Therefore, both terminating decimals and those ending in nines correspond to rational numbers with denominators of the form $2^m 5^n$ .

∎

Problem 1.9: Irrationality of $\sqrt{2} + \sqrt{3}$

Problem. Prove that $\sqrt{2} + \sqrt{3}$ is irrational.

Strategy: Use proof by contradiction. Assume $\sqrt{2} + \sqrt{3}$ is rational, then square both sides to eliminate the square roots. This leads to $\sqrt{6}$ being rational, which is false.

Solution: We will prove this by contradiction. Assume that $\sqrt{2} + \sqrt{3}$ is rational, say $\sqrt{2} + \sqrt{3} = \frac{p}{q}$ where $p, q$ are integers with no common factors.

Then:

\begin{aligned} \sqrt{2} + \sqrt{3} &= \frac{p}{q} \\ (\sqrt{2} + \sqrt{3})^2 &= \left(\frac{p}{q}\right)^2 \\ 2 + 2\sqrt{6} + 3 &= \frac{p^2}{q^2} \\ 5 + 2\sqrt{6} &= \frac{p^2}{q^2} \\ 2\sqrt{6} &= \frac{p^2}{q^2} - 5 \\ \sqrt{6} &= \frac{p^2 - 5q^2}{2q^2} \end{aligned}

This shows that $\sqrt{6}$ is rational, which is a contradiction since $\sqrt{6}$ is irrational.

To see why $\sqrt{6}$ is irrational, suppose $\sqrt{6} = \frac{a}{b}$ where $a, b$ are integers with no common factors. Then:

\begin{aligned} 6 &= \frac{a^2}{b^2} \\ 6b^2 &= a^2 \end{aligned}

This means $a^2$ is divisible by 6, so $a$ must be divisible by 6. Let $a = 6k$ . Then:

\begin{aligned} 6b^2 &= (6k)^2 = 36k^2 \\ b^2 &= 6k^2 \end{aligned}

This means $b^2$ is divisible by 6, so $b$ must also be divisible by 6. But this contradicts our assumption that $a$ and $b$ have no common factors.

Therefore, $\sqrt{6}$ is irrational, and consequently $\sqrt{2} + \sqrt{3}$ is irrational.

∎

Problem 1.10: Rational Functions of Irrational Numbers

Problem. If $a, b, c, d$ are rational and if $x$ is irrational, prove that $\frac{ax + b}{cx + d}$ is usually irrational. When do exceptions occur?

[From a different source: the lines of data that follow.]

-- ==== Sys2Proof/Machine/DataTransfer.lean ====
section
/-! DEFINITION. The meanings of the moves (44_data_transfer.md). Loads sign-extend and stores write the low bits (R300). -/

namespace Sys2Proof.Machine

/-! ## Between registers, and register indirect -/

/-- `MOV Rm,Rn` (R301). -/
def execMov (m : Reg) (n : Reg) (s : State) : Outcome := done (s.setR n (s.r m))

/-- `MOV.B Rm,@Rn` (R302). -/
def execMovBStore (m : Reg) (n : Reg) (s : State) : Outcome := storeByte s (s.r n) (lowByte (s.r m)) id

/-- `MOV.W Rm,@Rn` (R303). -/
def execMovWStore (m : Reg) (n : Reg) (s : State) : Outcome := storeHalf s (s.r n) (lowHalf (s.r m)) id

/-- `MOV.L Rm,@Rn` (R304). -/
def execMovLStore (m : Reg) (n : Reg) (s : State) : Outcome := storeLong s (s.r n) (s.r m) id

/-- `MOV.B @Rm,Rn` (R305). -/
def execMovBLoad (m : Reg) (n : Reg) (s : State) : Outcome := loadByte s (s.r m) (fun v => s.setR n (sext v))

/-- `MOV.W @Rm,Rn` (R306). -/
def execMovWLoad (m : Reg) (n : Reg) (s : State) : Outcome := loadHalf s (s.r m) (fun v => s.setR n (sext v))

/-- `MOV.L @Rm,Rn` (R307). -/
def execMovLLoad (m : Reg) (n : Reg) (s : State) : Outcome := loadLong s (s.r m) (fun v => s.setR n v)

/-- `MOV.B Rm,@-Rn` (R308). -/
def execMovBStoreDec (m : Reg) (n : Reg) (s : State) : Outcome :=
  storeByte s (s.r n - 1) (lowByte (s.r m)) (fun t => t.setR n (s.r n - 1))

/-- `MOV.W Rm,@-Rn` (R309). -/
def execMovWStoreDec (m : Reg) (n : Reg) (s : State) : Outcome :=
  storeHalf s (s.r n - 2) (lowHalf (s.r m)) (fun t => t.setR n (s.r n - 2))

/-- `MOV.L Rm,@-Rn` (R310). -/
def execMovLStoreDec (m : Reg) (n : Reg) (s : State) : Outcome :=
  storeLong s (s.r n - 4) (s.r m) (fun t => t.setR n (s.r n - 4))

/-- `MOV.B @Rm+,Rn` (R311). -/
def execMovBLoadInc (m : Reg) (n : Reg) (s : State) : Outcome :=
  loadByte s (s.r m) (fun v => s.loadInc m n 1 (sext v))

/-- `MOV.W @Rm+,Rn` (R312). -/
def execMovWLoadInc (m : Reg) (n : Reg) (s : State) : Outcome :=
  loadHalf s (s.r m) (fun v => s.loadInc m n 2 (sext v))

/-- `MOV.L @Rm+,Rn` (R313). -/
def execMovLLoadInc (m : Reg) (n : Reg) (s : State) : Outcome := loadLong s (s.r m) (fun v => s.loadInc m n 4 v)

/-- `MOV.B Rm,@(R0,Rn)` (R314). -/
def execMovBStoreIdx (m : Reg) (n : Reg) (s : State) : Outcome := storeByte s (s.indexed n) (lowByte (s.r m)) id

/-- `MOV.W Rm,@(R0,Rn)` (R315). -/
def execMovWStoreIdx (m : Reg) (n : Reg) (s : State) : Outcome := storeHalf s (s.indexed n) (lowHalf (s.r m)) id

/-- `MOV.L Rm,@(R0,Rn)` (R316). -/
def execMovLStoreIdx (m : Reg) (n : Reg) (s : State) : Outcome := storeLong s (s.indexed n) (s.r m) id

/-- `MOV.B @(R0,Rm),Rn` (R317). -/
def execMovBLoadIdx (m : Reg) (n : Reg) (s : State) : Outcome := loadByte s (s.indexed m) (fun v => s.setR n (sext v))

/-- `MOV.W @(R0,Rm),Rn` (R318). -/
def execMovWLoadIdx (m : Reg) (n : Reg) (s : State) : Outcome := loadHalf s (s.indexed m) (fun v => s.setR n (sext v))

/-- `MOV.L @(R0,Rm),Rn` (R319). -/
def execMovLLoadIdx (m : Reg) (n : Reg) (s : State) : Outcome := loadLong s (s.indexed m) (fun v => s.setR n v)

/-! ## Immediate and PC-relative -/

/-- `MOV #imm,Rn` (R320). -/
def execMovImm (i : BitVec 8) (n : Reg) (s : State) : Outcome := done (s.setR n (sext i))

/-- `MOV.W @(disp,PC),Rn` (R321). Slot illegal in a delay slot (R300 (g)). -/
def execMovWLoadPc (d : BitVec 8) (n : Reg) (s : State) : Outcome :=
  whenNotInSlot s (loadHalf s (s.pcDispWord d) (fun v => s.setR n (sext v)))

/-- `MOV.L @(disp,PC),Rn` (R322). Slot illegal in a delay slot (R300 (g)). -/
def execMovLLoadPc (d : BitVec 8) (n : Reg) (s : State) : Outcome :=
  whenNotInSlot s (loadLong s (s.pcDispLong d) (fun v => s.setR n v))

/-! ## GBR relative -/

/-- `MOV.B @(disp,GBR),R0` (R323). -/
def execMovBLoadGbr (d : BitVec 8) (s : State) : Outcome := loadByte s (s.gbrDisp 1 d) (fun v => s.setR 0 (sext v))

/-- `MOV.W @(disp,GBR),R0` (R324). -/
def execMovWLoadGbr (d : BitVec 8) (s : State) : Outcome := loadHalf s (s.gbrDisp 2 d) (fun v => s.setR 0 (sext v))

/-- `MOV.L @(disp,GBR),R0` (R325). -/
def execMovLLoadGbr (d : BitVec 8) (s : State) : Outcome := loadLong s (s.gbrDisp 4 d) (fun v => s.setR 0 v)

/-- `MOV.B R0,@(disp,GBR)` (R326). -/
def execMovBStoreGbr (d : BitVec 8) (s : State) : Outcome := storeByte s (s.gbrDisp 1 d) (lowByte (s.r 0)) id

/-- `MOV.W R0,@(disp,GBR)` (R327). -/
def execMovWStoreGbr (d : BitVec 8) (s : State) : Outcome := storeHalf s (s.gbrDisp 2 d) (lowHalf (s.r 0)) id

/-- `MOV.L R0,@(disp,GBR)` (R328). -/
def execMovLStoreGbr (d : BitVec 8) (s : State) : Outcome := storeLong s (s.gbrDisp 4 d) (s.r 0) id

/-! ## Register plus displacement -/

/-- `MOV.B R0,@(disp,Rn)` (R329). -/
def execMovBStoreDisp (d : BitVec 4) (n : Reg) (s : State) : Outcome :=
  storeByte s (s.regDisp n 1 d) (lowByte (s.r 0)) id

/-- `MOV.W R0,@(disp,Rn)` (R330). -/
def execMovWStoreDisp (d : BitVec 4) (n : Reg) (s : State) : Outcome :=
  storeHalf s (s.regDisp n 2 d) (lowHalf (s.r 0)) id

/-- `MOV.L Rm,@(disp,Rn)` (R331). -/
def execMovLStoreDisp (m : Reg) (d : BitVec 4) (n : Reg) (s : State) : Outcome :=
  storeLong s (s.regDisp n 4 d) (s.r m) id

/-- `MOV.B @(disp,Rm),R0` (R332). -/
def execMovBLoadDisp (d : BitVec 4) (m : Reg) (s : State) : Outcome :=
  loadByte s (s.regDisp m 1 d) (fun v => s.setR 0 (sext v))

/-- `MOV.W @(disp,Rm),R0` (R333). -/
def execMovWLoadDisp (d : BitVec 4) (m : Reg) (s : State) : Outcome :=
  loadHalf s (s.regDisp m 2 d) (fun v => s.setR 0 (sext v))

/-- `MOV.L @(disp,Rm),Rn` (R334). -/
def execMovLLoadDisp (d : BitVec 4) (m : Reg) (n : Reg) (s : State) : Outcome :=
  loadLong s (s.regDisp m 4 d) (fun v => s.setR n v)

/-! ## MOVA, MOVT, SWAP, XTRCT -/

/-- `MOVA @(disp,PC),R0` (R335). Slot illegal in a delay slot (R300 (g)). -/
def execMova (d : BitVec 8) (s : State) : Outcome := whenNotInSlot s (done (s.setR 0 (s.pcDispLong d)))

/-- `MOVT Rn` (R336). -/
def execMovt (n : Reg) (s : State) : Outcome := done (s.setR n (if s.tBit then 1#32 else 0#32))

/-- `SWAP.B Rm,Rn` (R337). -/
def execSwapB (m : Reg) (n : Reg) (s : State) : Outcome :=
  done (s.setR n ((s.r m).extractLsb' 16 16 ++ (s.r m).extractLsb' 0 8 ++ (s.r m).extractLsb' 8 8))

/-- `SWAP.W Rm,Rn` (R338). -/
def execSwapW (m : Reg) (n : Reg) (s : State) : Outcome :=
  done (s.setR n ((s.r m).extractLsb' 0 16 ++ (s.r m).extractLsb' 16 16))

/-- `XTRCT Rm,Rn` (R339). -/
def execXtrct (m : Reg) (n : Reg) (s : State) : Outcome :=
  done (s.setR n ((s.r m).extractLsb' 0 16 ++ (s.r n).extractLsb' 16 16))

end Sys2Proof.Machine
end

Strategy: Assume the expression is rational and solve for the conditions under which this can happen. Use the fact that if a rational expression equals a rational number, then the coefficients must satisfy certain relationships.

Solution: We need to analyze when $\frac{ax + b}{cx + d}$ is rational, given that $x$ is irrational and $a, b, c, d$ are rational.

Let’s assume that $\frac{ax + b}{cx + d} = \frac{p}{q}$ where $p, q$ are integers with no common factors.

Then:

\begin{aligned} \frac{ax + b}{cx + d} &= \frac{p}{q} \\ q(ax + b) &= p(cx + d) \\ qax + qb &= pcx + pd \\ (qa - pc)x &= pd - qb \end{aligned}

Since $x$ is irrational and the right-hand side is rational, we must have $qa - pc = 0$ and $pd - qb = 0$ .

This gives us:

\begin{aligned} qa &= pc \\ pd &= qb \end{aligned}

From the first equation: $a = \frac{pc}{q}$ From the second equation: $b = \frac{pd}{q}$

Therefore, we have:

\begin{aligned} \frac{a}{c} &= \frac{p}{q} \\ \frac{b}{d} &= \frac{p}{q} \end{aligned}

This means $\frac{a}{c} = \frac{b}{d}$ , or equivalently, $ad = bc$ .

Conclusion: The expression $\frac{ax + b}{cx + d}$ is rational if and only if $ad = bc$ .

Exceptions occur when: $ad = bc$ , which means the numerator and denominator are proportional, making the fraction rational regardless of the value of $x$ .

Examples:

If $a = 2, b = 1, c = 4, d = 2$ , then $ad = 4 = bc = 4$ , so $\frac{2x + 1}{4x + 2} = \frac{1}{2}$ for all $x$ .
If $a = 1, b = 0, c = 1, d = 0$ , then $ad = 0 = bc = 0$ , so $\frac{x}{x} = 1$ for all $x \neq 0$ .

∎

Problem 1.11: Irrational Numbers Between 0 and x

Problem. Given any real $x > 0$ , prove that there is an irrational number between $0$ and $x$ .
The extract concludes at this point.